Le Figaro : Avez-vous un pronostic sur les élections allemandes ?

Hubert VÉDRINE : Je ne joue pas aux pronostics. Les Allemands trancheront. Quoi qu’il arrive, l’apport d’Helmut Kohl à l’Europe, aura été exceptionnel. Quels que soient les résultats, il y aura une relance franco-allemande à réussir.

Le Figaro : Où en et la modernisation du Quai d’Orsay ?

Hubert VÉDRINE : Je souhaite développer une véritable culture de gestion au ministère, et j’ai engagé de nombreuses réformes qui forment un tout : de la politique immobilière du ministère – qui est en train d’être remise à plat et rendue plus rigoureuse – à la réorganisation de la direction générale de l’administration et la reprise en main de la gestion des réceptions par une professionnelle de l’hôtellerie. Mais ce sont aussi les méthodes de travail qu’il faut rénover, la politique du personnel qui doit être redéfinie. À l’heure de la réforme de l’État voulue par le Premier ministre, il s’agit de permettre au ministère de jouer pleinement et efficacement son rôle de tour de contrôle et de coordonnateur sur tous les sujets à dimension Internationale.

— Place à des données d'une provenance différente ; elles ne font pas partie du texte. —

-- ==== Sys2Proof/Machine/Ops.lean ====
section
/-! DEFINITION. The operations every instruction is written with: updates of one part of the state, the
two memories (spec/20_memory.md), the commit (spec/10_state.md R137), interrupt entry and the return from one
(spec/60_exceptions.md R310, R315). -/

namespace Sys2Proof.Machine

/-! ### Updates of one part of the state -/

def State.withLo (s : State) (i : Fin 8) (v : RegVal) : State := { s with lo := s.lo.set i.val v }
def State.withHi (s : State) (i : Fin 5) (v : RegVal) : State := { s with hi := s.hi.set i.val v }
def State.withR13 (s : State) (v : RegVal) : State := { s with r13 := v }
def State.withStack (s : State) (k : Vector RegVal 8) (p : Fin 9) : State := { s with stk := k, sp := p }
def State.withPc (s : State) (t : Word16) : State := { s with pc := t }
def State.withR15 (s : State) (v : RegVal) : State := { s with pc := dataOf v, r15f := flagOf v }
def State.withBank (s : State) (r h : Vector RegVal 8) : State := { s with lo := r, sh := h }
def State.withIsr (s : State) (b : Bool) (r : Word16) : State := { s with isrActive := b, retPc := r }
def State.withImem (s : State) (m : Memory) : State := { s with imem := m }
def State.withDmem (s : State) (m : Memory) : State := { s with dmem := m }
def State.withDevIn (s : State) (q : List Word16) : State := { s with devIn := q }
def State.withAltair (s : State) (a : Altair) : State := { s with altair := a }
def State.withSpeed (s : State) (v : Speed) : State := { s with speed := v }
def State.withSwitches (s : State) (v : Word16) : State := { s with switches := v }
def State.withEnv (s : State) (q : List EnvEvent) : State := { s with env := q }

/-- A device access happens, after all earlier ones (R340). -/
def State.record (s : State) (e : DevEvent) : State := { s with events := s.events ++ [e] }

/-- A free value has been drawn: the next draw is another (notes/assumptions/20.md). -/
def State.bump (s : State) : State := { s with draws := s.draws + 1 }

/-! ### Memories -/

/-- The word listed at an address, if one is. -/
def memLookup : Memory → Nat → Option Word16
  | [], _ => none
  | (b, w) :: m, a => if a = b then some w else if a < b then none else memLookup m a

/-- The memory with `v` at an address, in canonical form. -/
def memInsert : Memory → Nat → Word16 → Memory
  | [], a, v => [(a, v)]
  | (b, w) :: m, a, v =>
    if a = b then (a, v) :: m
    else if a < b then (a, v) :: (b, w) :: m
    else (b, w) :: memInsert m a v

/-- The word of IMEM at an address: what was loaded or deposited, else the program parameter (R165, R381). -/
def imemWord (s : State) (a : Word16) : Word16 := (memLookup s.imem a.toNat).getD (Config.imemPowerUp a)

/-- The word of DMEM at an address: what was written since the last reset, else the free value fixed by that reset
(R166, R142, U19). -/
def ramWord (s : State) (a : Word16) : Word16 :=
  (memLookup s.dmem a.toNat).getD (Config.dmemPowerUp s.dmemEpoch a)

/-- What stands at a data address (R162). -/
inductive DataRegion where
  /-- `DMEM`. -/
  | ram
  /-- `DMEM_WORDS` to 0x7FFF: nothing documented. -/
  | hole
  /-- A listed device register. -/
  | device (row : DevRow)
  /-- An address of the I/O region without a listed register. -/
  | ioUnmapped
deriving DecidableEq, Repr

/-- The data address map (R162, R166). -/
def dataRegion (p : Params) (a : Word16) : DataRegion :=
  if 0x8000 ≤ a.toNat then
    match devRowAt a with
    | some row => .device row
    | none => .ioUnmapped
  else if a.toNat < p.dmemWords then .ram
  else .hole

/-- The environment's answer to a device read: the next one queued, else a free value (R340, U12). -/
def deviceAnswer (s : State) (a : Word16) : Word16 × State :=
  match s.devIn with
  | v :: q => (v, s.withDevIn q)
  | [] => (Config.deviceRead s.draws a, s.bump)

/-- The value a listed register reads as: SWITCHES gives the switches' positions (R343; notes/assumptions/13.md), any other the
environment's answer (R340), also where the register is marked write only (R373). -/
def deviceValue (s : State) (row : DevRow) : Word16 × State :=
  match row.reg with
  | .switches => (s.switches, s)
  | _ => deviceAnswer s row.addr

/-- `MemRead(a, 16)` (R166): the word, and the state after the access. A read where nothing is gives a free
value (U7; notes/assumptions/11.md); every read in the I/O region is an event (R168, R340). -/
def memRead (s : State) (a : Word16) : Word16 × State :=
  match dataRegion s.cfg a with
  | .ram => (ramWord s a, s)
  | .hole => (Config.unmappedRead s.draws a, s.bump)
  | .device row =>
    let (v, t) := deviceValue s row
    (v, t.record (.read a v))
  | .ioUnmapped =>
    let v := Config.unmappedRead s.draws a
    (v, s.bump.record (.read a v))

/-- `MemWrite(a, 16, v)` (R167). A write where nothing is has no effect (U7; notes/assumptions/11.md); every
write in the I/O region is an event (R168, R340). -/
def memWrite (s : State) (a v : Word16) : State :=
  match dataRegion s.cfg a with
  | .ram => s.withDmem (memInsert s.dmem a.toNat v)
  | .hole => s
  | .device _ => s.record (.write a v)
  | .ioUnmapped => s.record (.write a v)

/-- `IFetch(a)` (R165); nothing at or above `IMEM_WORDS`. -/
def ifetch (s : State) (a : Word16) : Option Word16 :=
  if a.toNat < s.cfg.imemWords then some (imemWord s a) else none

/-! ### The commit (R137) -/

/-- A destination write: the register number and the value of `x[i] <- v`, or none (R136). -/
abbrev Dest := Option (Reg × RegVal)

/-- The value that a destination write gives the register `r`, if it is the one written. -/
def destAt (dest : Dest) (r : Reg) : Option RegVal :=
  match dest with
  | some (q, v) => if q = r then some v else none
  | none => none

/-- R13 auto-decrement: once, unless the instruction writes R13 itself (R137, R139). -/
def commitDec (decs : List Reg) (dest : Dest) (s : State) : State :=
  if .r13 ∈ decs ∧ destAt dest .r13 = none then s.withR13 (decVal s.r13) else s

/-- A stack whose content and depth the spec leaves open, after a pop or modify-top of the empty stack
(`UNSPECIFIED(R14_UNDERFLOW)`; notes/assumptions/7.md). -/
def stackUnderflow (s : State) : State :=
  (s.withStack (Config.r14UnderflowStack s.draws).1 (Config.r14UnderflowStack s.draws).2).bump

/-- A stack whose content and depth the spec leaves open, after a push onto the full stack
(`UNSPECIFIED(R14_OVERFLOW)`; notes/assumptions/8.md). -/
def stackOverflow (s : State) : State :=
  (s.withStack (Config.r14OverflowStack s.draws).1 (Config.r14OverflowStack s.draws).2).bump

/-- Read only: pop (R140). -/
def stackPop (s : State) : State :=
  if s.sp = 0 then stackUnderflow s else s.withStack s.stk (s.sp - 1)

/-- Write only: push (R140). -/
def stackPush (s : State) (v : RegVal) : State :=
  if s.sp = 8 then stackOverflow s else s.withStack (s.stk.setIfInBounds s.sp.val v) (s.sp + 1)

/-- Read and write: modify top (R140). -/
def stackModify (s : State) (v : RegVal) : State :=
  if s.sp = 0 then stackUnderflow s else s.withStack (s.stk.setIfInBounds (s.sp.val - 1) v) s.sp

/-- The stack action of an instruction (R137): what it does to R14 decides. -/
def commitStack (reads : List Reg) (dest : Dest) (s : State) : State :=
  match decide (.r14 ∈ reads), destAt dest .r14 with
  | true, some v => stackModify s v
  | true, none => stackPop s
  | false, some v => stackPush s v
  | false, none => s

/-- The plain destinations R0 to R13 (R137). -/
def commitPlain (dest : Dest) (s : State) : State :=
  match dest with
  | some (.lo i, v) => s.withLo i v
  | some (.hi i, v) => s.withHi i v
  | some (.r13, v) => s.withR13 v
  | some (.r14, _) => s
  | some (.r15, _) => s
  | none => s

/-- The program counter: a write of R15 is a branch, otherwise the next word follows (R137, R141). -/
def commitPc (dest : Dest) (s : State) : State :=
  match destAt dest .r15 with
  | some v => s.withR15 v
  | none => s.withPc (s.pc + 1)

/-- The commit of an instruction with these read positions, decrement positions and destination write (R137). The four
parts act on different parts of the state, so each sees what the instruction found. -/
def commit (reads decs : List Reg) (dest : Dest) (s : State) : State :=
  commitPc dest (commitPlain dest (commitStack reads dest (commitDec decs dest s)))

/-! ### Interrupts -/

/-- The instruction address at which a line's service routine starts (spec/20_memory.md R163). -/
def irqVector : IrqLine → Word16
  | .irq1 => 0x3FE0
  | .irq2 => 0x3FC0

/-- The line that is taken when an interrupt may be: IRQ1 before IRQ2 (R308), none while an ISR is active (R316). -/
def irqTaken (s : State) (irq1 irq2 : Bool) : Option IrqLine :=
  if s.isrActive then none
  else if irq1 then some .irq1
  else if irq2 then some .irq2
  else none

/-- R0 to R7 and their shadows on interrupt entry, by `SHADOW_MODE` (R310). -/
def saveBank (s : State) : State :=
  match s.cfg.shadowMode with
  | .copy => s.withBank s.lo s.lo
  | .bank => s.withBank s.sh s.lo

/-- R0 to R7 and their shadows on the return from an interrupt, by `SHADOW_MODE` (R310, R315). -/
def restoreBank (s : State) : State :=
  match s.cfg.shadowMode with
  | .copy => s.withBank s.sh s.sh
  | .bank => s.withBank s.sh s.lo

/-- `TakeInterrupt(k)` (R310). -/
def takeInterrupt (k : IrqLine) (s : State) : State :=
  ((saveBank s).withIsr true s.pc).withPc (irqVector k)

/-- The return from an interrupt, "ISR exit" (R315). -/
def returnFromInterrupt (s : State) : State :=
  ((restoreBank s).withIsr false s.retPc).withPc s.retPc

end Sys2Proof.Machine
end

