-- ==== Sys2Proof/Machine/Step.lean ====
section
/-! DEFINITION. The step of the machine, and the placing of one instruction where it fetches next. -/

namespace Sys2Proof.Machine

/-- One step (spec/00_scope.md R112). -/
def step (s : State) : Host.Outcome State Fault Refusal := machineStep s

/-- `s` with the instruction whose bits are `w` (numbered as spec/opcode_table.json numbers them, the bits above `nbits` zero)
where the next step fetches (notes/assumptions/25.md). -/
def State.withFetchWord (s : State) (nbits w : Nat) : State :=
  placeFetchWord s (BitVec.ofNat 16 (w % 2 ^ nbits))

end Sys2Proof.Machine
end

Le Figaro : Et que devient la fusion-acquisition de la Coopération par la Quai d’Orsay ?

Hubert VÉDRINE : Cette expression n’est pas conforme à la réalité. Il s’agit d’un regroupement, au sein d’un grand ministère des Affaires étrangères, voulu et arbitré par le Premier ministre, mais qui respectera l’héritage, et la culture de chaque maison. Charles Josselin et moi travaillons à la mise en place au 1er janvier prochain d’une nouvelle direction générale de la coopération internationale et du développement.

Le Figaro : Vous adaptez l’outil diplomatique français. Mais que dire des organismes internationaux ?

Hubert VÉDRINE : Dans le monde global, aucun « nouvel ordre international » ne se met en place naturellement. En Afrique, en Asie centrale, des États implosent. Les conflits régionaux se multiplient. La crise financière court comme le furet : Asie, Russie, Amérique latine… Elle entraîne des masses financières cycloniques qui excèdent les moyens d’intervention des banques centrales et du FMI. Le Conseil de sécurité, le G-8 montrent leurs limites. Cette situation est inquiétante et appelle des propositions et des initiatives.

Le Figaro : Quelles sont vos priorités des prochains mois ?

Hubert VÉDRINE : Moderniser le ministère ; faire sortir l’Europe plus forte des négociations financières, institutionnelles et d’élargissement ; y affirmer la poids de la France ; trouver une solution au Kosovo ; européaniser les Balkans ; réussir la mutation de notre politique africaine ; affirmer notre présence en Asie et en Amérique latine et notre culture dans le monde ; poursuivre notre action pour la paix au Proche-Orient ; renforcer les institutions ou organes chargés de la régulation diplomatique, sécuritaire, monétaire ou juridique du monde ; être réalistes et volontaires… Vous comprendrez que la diplomatie aujourd’hui ne peut faire l’impasse sur rien.